Available data START
/-! ### Deciding -/

/-- The commit arbiter decides a job's outcome (R68): the engines are released, the reply is recorded, ABORTs are told, and matrix
lines that waited for the job go (R207). -/
def State.settle (s : State) (j : Nat) : State :=
  match s.job j with
  | none => s
  | some x =>
    let s1 := (((s.leaveEngines j).dropWaits j).delJob j).countOutcome x
    let s2 := match x.origin with | .host => s1.pushOutcome j x | .handshake h => s1.handshakeStep h x | _ => s1
    let s3 := if dOp x.desc = 0x0B01 then s2.redrawPairNonce else s2
    ((s3.noteDecided j (decide (x.outcome.1 = St.aborted))).sweepMatrix).settleDrains

/-- A job is abandoned before its commit point and its outcome decided at once (R68, R69). -/
def State.abandon (s : State) (j st : Nat) : State :=
  ((s.undoJob j).modJob j (fun x => { x with result := failWith st 0, needs := [] })).settle j

/-- A waiting job ends without its commit, with a status and DETAIL; its completion request is outstanding. -/
def State.failJob (s : State) (j st det : Nat) : State :=
  ((s.undoJob j).dropWaits j).modJob j (fun x => { x with stage := .ready, needs := [], handles := [], reserve := 0, result := failWith st det })

/-- SESSION_REKEY jobs whose session has gone while they waited for the peer's ACK return STATE (R417). -/
def State.sweepRekey (s : State) : State :=
  s.jobs.foldl (fun t p =>
    if p.2.stage = .waiting ∧ p.2.needs.head? = some .peerAck ∧ !((KMap.get (bits (dP0 p.2.desc) 23 0) t.cwy.sessions).any (fun x => decide (x.tx.kuJob = some p.1))) then
      t.failJob p.1 St.state t.glb.dev.code
    else t) s

/-- The job's engine is done (R67): an abort that was pending abandons it, a failing result asks for completion, and a good one
waits for what its commit needs. -/
def State.finishJob (s : State) (j : Nat) (r : Result) (needs : List Need) : State :=
  match s.job j with
  | none => s
  | some x =>
    match x.abortBy with
    | some st => s.abandon j st
    | none =>
      let s1 := s.leaveEngines j
      let r := match x.origin with | .handshake _ => { r with newKeys := [], effects := [] } | _ => r
      if statusOk r.status then
        let a := s1.allocHandles x.vi r.newKeys.length
        let s2 := a.2.putJob j { x with result := r, stage := .waiting, needs := needs, handles := a.1, reserve := 0,
                                        burinPart := .finished, graverPart := .finished }
        if needs.isEmpty then s2.reachCommit j else s2.startNeed j
      else s1.putJob j { x with result := r, stage := .ready, reserve := 0, burinPart := .finished, graverPart := .finished }

/-! ### Abort requests (R68, R70, R300, R336) -/

/-- An abort request reaches job `j` from a source whose status is `st`. -/
def State.requestAbort (s : State) (j st : Nat) : State :=
  match s.job j with
  | none => s
  | some x =>
    match x.stage with
    | .fetched => s.abandon j st
    | .queued => s.abandon j st
    | .parked => s.abandon j st
    | .waiting => if x.committed then s.putJob j { x with late := true } else s.abandon j st
    | .ready => s.putJob j { x with late := x.late || x.committed }
    | _ =>
      if x.committed then s.putJob j { x with late := true }
      else
        let heldBurin : Bool := match s.burinOf j with
          | some (p, b) => decide ((s.burin p b).state = .tokenWait ∨ (s.burin p b).state = .yieldHold)
          | none => true
        let heldCore : Bool := match s.coreOf j with
          | some c => decide ((s.core c).state = .tokenWait ∨ (s.core c).computing ≠ some j)
          | none => true
        let inLane : Bool := (List.range 8).any (fun l => decide ((s.lane l).state ≠ .tokenWait) && (s.lane l).work.any (fun w => !w.isRec && decide (w.id = j)))
        if (s.burinOf j).isNone && (s.coreOf j).isNone && !inLane then s.putJob j { x with abortBy := some st }
        else if heldBurin && heldCore && !inLane then s.abandon j st
        else s.putJob j { x with abortBy := some st }

/-! ### Input (R54, R62, R87) -/

/-- Read `n` bytes of a job's input from where it stands. -/
def State.readInput (s : State) (j : Nat) (x : Job) (n : Nat) : State :=
  (s.putJob j { x with reading := some n }).emit (.hostRead x.vi (s.via x.vi) (dInAddr x.desc + x.input.length) n)

/-- The job ends because its input does: LENGTH_MISMATCH or HOST_DMA_ERROR, its operand memory zeroised (R62). -/
def State.inputFails (s : State) (j : Nat) (r : Result) : State :=
  let s1 := s.modJob j (fun x => { x with input := [], reading := none, inputDone := true })
  match s.job j with
  | some x =>
    if x.restarts = 0 ∧ x.burinPart = .none ∧ x.graverPart = .none then s1.finishJob j r []
    else s1.finishJob j r []
  | none => s1

/-- The public key that a verification by handle reads its types from. -/
def Job.keyPub (x : Job) : Option Bytes := x.key.map (·.pub)

/-- Go on with a job's input: read the next part that its length fields allow, or see that it is complete (R62). -/
def State.nextInput (s : State) (j : Nat) : State :=
  match s.job j with
  | none => s
  | some x =>
    let n := dLenIn x.desc
    let have_ := x.input.length
    let rest (m : Nat) : State :=
      if m ≤ have_ then s.putJob j { x with inputDone := true, reading := none } else s.readInput j x (m - have_)
    match implied x.desc x.keyPub x.input with
    | .more m => if n < m then s.inputFails j (failWith St.length m) else rest m
    | .is m => if m = n then rest n else s.inputFails j (failWith St.length m)
    | .least m => if n < m then s.inputFails j (failWith St.length m) else rest n
    | .any => rest n
    | .stop => s.putJob j { x with inputDone := true, reading := none }

/-- Input starts, or starts again after a restart, when the job starts in its engine (R161, R301). -/
def State.startInput (s : State) (j : Nat) : State :=
  match s.job j with
  | none => s
  | some x =>
    let y := { x with input := match x.origin with | .handshake _ => x.input | _ => [], reading := none, inputDone := decide (dLenIn x.desc = 0) }
    if dLenIn x.desc = 0 then s.putJob j y else (s.putJob j y).nextInput j

/-- Input starts once, in the first engine that takes the job; a staged key stays staged (R161, R268, R278). -/
def State.beginInput (s : State) (j : Nat) : State :=
  match s.job j with
  | some x => if x.reading.isSome || x.inputDone || !x.input.isEmpty then s else s.startInput j
  | none => s

/-! ### What an opcode row finds -/

/-- An earlier job that R103 puts before this one: undecided, with the same key or context. -/
def State.heldBack (s : State) (j : Nat) (x : Job) : Bool :=
  let op := dOp x.desc
  let ctx (b : Bytes) : Bool := decide (dOp b = 0x0401) && decide (2 ≤ bits (dP0 b) 17 16)
  let group6 (b : Bytes) : Bool := decide (dOp b / 256 = 6) || ctx b
  let rec5 (b : Bytes) : Bool := decide (dOp b = 0x0503 ∨ dOp b = 0x0504)
  let hbs (b : Bytes) : Bool := decide (dOp b = 0x0302) && Alg.isStateful (dAlg b)
  decide (dKey x.desc ≠ noKey) &&
    s.jobs.any (fun p => decide (p.1 < j) && decide (dKey p.2.desc = dKey x.desc) && decide (p.2.origin = .host) &&
      decide (p.2.stage ≠ .fetched) && decide (dOp p.2.desc ≠ 0x0F02) &&
      ((group6 x.desc && group6 p.2.desc) || (rec5 x.desc && rec5 p.2.desc) || (hbs x.desc && hbs p.2.desc))) && decide (op ≠ 0x0F02)

/-- The job runs in every engine it needs: its burin and its core compute, its lane holds it (R278). -/
def State.inEngine (s : State) (j : Nat) (x : Job) : Bool :=
  let burinOk : Bool := match s.burinOf j with
    | some (p, b) =>
      decide ((s.burin p b).state = .run) && !(x.masked && (s.pier p).stippleStall) &&
        !(x.mceStream && decide (8 ≤ (s.jobs.filter (fun y => y.2.mceStream && decide (y.2.burinPart = .running) && decide (y.1 < j))).length))
    | none => false
  let coreOk : Bool := match s.coreOf j with
    | some c => decide ((s.core c).state = .run) && decide ((s.core c).computing = some j)
    | none => false
  let laneOk : Bool := (List.range 8).any (fun l =>
    decide ((s.lane l).state = .run) && ((s.lane l).work.head?.map (fun w => !w.isRec && decide (w.id = j))).getD false)
  match x.engine with
  | .burin => burinOk
  | .graver => coreOk
  | .both => burinOk && (coreOk || decide (x.graverPart = .finished))
  | .lane => laneOk
  | _ => true

/-- A McEliece public key that is still being regenerated holds back what needs it (R273). -/
def State.publicMissing (s : State) (x : Job) : Bool :=
  let op := dOp x.desc
  let needs := (decide (op = 0x0603) && decide (bits (dP0 x.desc) 23 16 = 3)) || decide (op = 0x0702) || (decide (op = 0x0202) && decide (dKey x.desc ≠ noKey))
  needs && (match KMap.get (dKey x.desc) s.csn.keys with | some k => Alg.isMce k.alg && !k.publicPresent | none => false)

/-- The job's key is not resident, or its derived data is missing (R452). -/
def State.keyAway (s : State) (x : Job) : Bool :=
  decide (dKey x.desc ≠ noKey) && x.key.isSome &&
    (match KMap.get (dKey x.desc) s.csn.keys with
     | some k => !k.resident || (!k.derived && k.isPrivate && Alg.isAsym k.alg)
     | none => false)

/-- A job that takes DRBG output before its result: burin and Graver randomness, new keys, envelopes (R508, R510). -/
def Job.draws (x : Job) : Bool := x.random || [0x0601, 0x0603, 0x0604].contains (dOp x.desc)

/-- A job that cannot have its random bits joins the requests that wait, counted once (R510, R514). -/
def State.noteWait (s : State) (j op : Nat) : State :=
  match s.job j with
  | some x =>
    if s.ent.noEntropy && x.draws && decide (dOp x.desc = op) && decide (x.stage = .running) && x.inputDone &&
        !(s.ent.waiting.any (fun w => decide (w.2 = .job j))) then
      let prio := if x.engine = .caisson ∨ x.engine = .firmware then 3 else 2
      { s with ent := { s.ent with waiting := s.ent.waiting ++ [(prio, DrbgUse.job j)] } }.bump Reg.entWaits
    else s
  | none => s

/-- A verification of the device's own (R191). -/
def Origin.isCounterproof : Origin → Bool
  | .counterproof _ => true
  | _ => false

/-- Job `j` is ready for the effect of opcode `op`: it runs, its input is complete, and no earlier job holds it back. A counterproof runs
the verification that its verdict reports (R193), not the opcode. -/
def State.startable (s : State) (j op : Nat) : Option Job :=
  match s.job j with
  | some x =>
    let clock := if x.engine = .burin ∨ x.engine = .graver ∨ x.engine = .both ∨ x.engine = .lane then s.clocked else s.serving
    if clock ∧ !x.origin.isCounterproof ∧ dOp x.desc = op ∧ x.stage = .running ∧ x.inputDone ∧ s.inEngine j x ∧ !(s.heldBack j x) ∧ !(s.publicMissing x) ∧ !(s.keyAway x) ∧ !(s.ent.noEntropy && x.draws) then
      some x else none
  | none => none

/-- A burin or lane routine has its result: it stands until the routine's COMMIT and END, or the lane job's end. A Graver part of the
job is done (R278). -/
def State.computed (s : State) (j : Nat) (r : Result) : State :=
  (s.freeCore j).modJob j (fun x =>
    { x with stage := .computed, result := r, burinPart := if x.burinPart = .running then .computed else x.burinPart,
             graverPart := if x.graverPart = .running then .finished else x.graverPart })

/-- Run the effect of an opcode whose engine ends with it: the Caisson, the firmware, the DGE, the HIF, a Graver core. -/
def State.runJob (s : State) (j op : Nat) (f : State → Job → State × Result × List Need) : State :=
  match s.startable j op with
  | some x =>
    let a := f s x
    a.1.finishJob j a.2.1 a.2.2
  | none => s.noteWait j op

/-- Run the effect of an opcode whose result waits in its engine. -/
def State.runEngine (s : State) (j op : Nat) (f : State → Job → State × Result) : State :=
  match s.startable j op with
  | some x =>
    let a := f s x
    a.1.computed j a.2
  | none => s.noteWait j op

end Sys2Proof.Machine
end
Available data END
## Work request
Only the number is wanted: count the lines of the records that hold the word "heldBurin".

## Answer to this exercise
2